The genetic algorithm operated based on a simulation of the evolutionary process, in which „individuals” (candidates for solutions) were evaluated and optimized over successive generations.

Basic Elements of the Algorithm:

1. Chromosome Representation:
   • A chromosome represented a potential class schedule. Each gene corresponded to an individual subject and contained information such as class time, room, and student group.
2. Fitness Function:
   • The function evaluated the quality of the class schedule, considering:
     • Minimization of scheduling conflicts.
     • Matching the number of students to room capacity.
     • Considering lecturer availability.
     • Respecting student preferences for class times (e.g., avoiding early morning classes).
3. Population Initialization:
   • The algorithm started by randomly generating a population of candidate solutions. Each schedule in this population was generated partially randomly but still respected basic constraints.
4. Selection:
   • Individuals with higher fitness function values had a greater chance of advancing to the next stages (e.g., roulette wheel selection or tournament selection).
5. Crossover:
   • Candidates were crossed to create a new class schedule by exchanging chromosome fragments (e.g., dividing into gene groups corresponding to different days of the week).
6. Mutation:
   • Small random changes were introduced in the chromosomes, such as shifting class times or changing rooms. This helped the algorithm avoid getting stuck in local minima.
7. Evolution:
   • The process of selection, crossover, and mutation was repeated for a defined number of generations or until stopping criteria were met (e.g., obtaining a schedule with a sufficiently high fitness function value).

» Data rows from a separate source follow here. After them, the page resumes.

/-- A frame starts. `edge` and `timeout` say what it followed. -/
def State.headFrameStart (s : State) (n : Nat) (edge timeout : Bool) : State :=
  let h := s.head n
  -- step 1
  let (newT, s) := match h.next with
    | some (t, c) =>
      let s := s.setHead n { h with
        timing := t, next := none, st := .black, black := true, line := 0, teEdge := false, acc := 0, ahead := 0 }
      let s := (((s.applyCharge (.head n)).headShow n).headPartner n).headDrive n t
      (some c, s)
    | none =>
      let h := { h with st := .run, black := false, line := 0, teEdge := false }
      let h := if edge ∨ timeout then h.extended n (s.headFrame n + 1) else h
      (none, (s.setHead n h).headShow n)
  -- step 2
  let (new, rep, s) := if newT.isSome then (false, false, s) else State.headLatch n [0, 1, 2, 3] s
  let s := if rep then s.fset F.DH_STAT_REPEATS n 0 (min (s.fget F.DH_STAT_REPEATS n 0 + 1) 0xFFFF) else s
  let s := s.headShowPlanes n
  -- step 3
  let s := s.fset F.DH_FRAME_FRAMES n 0 ((s.headFrame n + 1) % 2 ^ 32)
  -- step 4
  let s := if new then
      ((s.fset F.DH_FLIP_NS_NS n 0 s.time.ns).fset F.DH_FLIP_SEC_SEC n 0 (s.time.sec.toNat % 2 ^ 32)).fset
        F.DH_FLIP_FRM_FRAME n 0 (s.headFrame n)
    else s
  -- step 5
  let s := s.frameToken n new newT.isSome edge timeout
  match newT with
  | some c => (s.headPost n 0x0D01 [.u 4 (s.headFrame n), .u 1 (tPair (s.head n).timing)]).headDone n c 0
  | none => s

/-- A head enters OFF at the end of a frame: its charges are released, its STOP completes (R282, R283). -/
def State.headOff (s : State) (n : Nat) : State :=
  let h := s.head n
  let s := (((s.setHead n { h with st := .off, stop := none, black := false }).headShow n).headPartner n).quadRest (10 + n)
  let s := s.releaseCharge (.head n)
  match h.stop with
  | some c => s.headDone n c 0
  | none => s

end Sys2Proof.Machine
end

3. Project Implementation Process

1. Collecting Input Data:

• The input data included:
  • A list of subjects assigned to student groups.
  • A list of available rooms with their capacities.
  • A schedule of lecturer availability.
  • Students’ time preferences.

2. Algorithm Implementation:

• The algorithm was implemented in Python using libraries such as numpy (for numerical computations) and matplotlib (for visualizing results).
• Input data was represented in structures such as lists and dictionaries, allowing dynamic schedule adjustments.

3. Algorithm Testing:

• The algorithm was tested on various datasets, ranging from small student groups to more complex scenarios involving multiple subjects, rooms, and student groups.
• Results were compared with manually created schedules to evaluate the quality of solutions generated by the algorithm.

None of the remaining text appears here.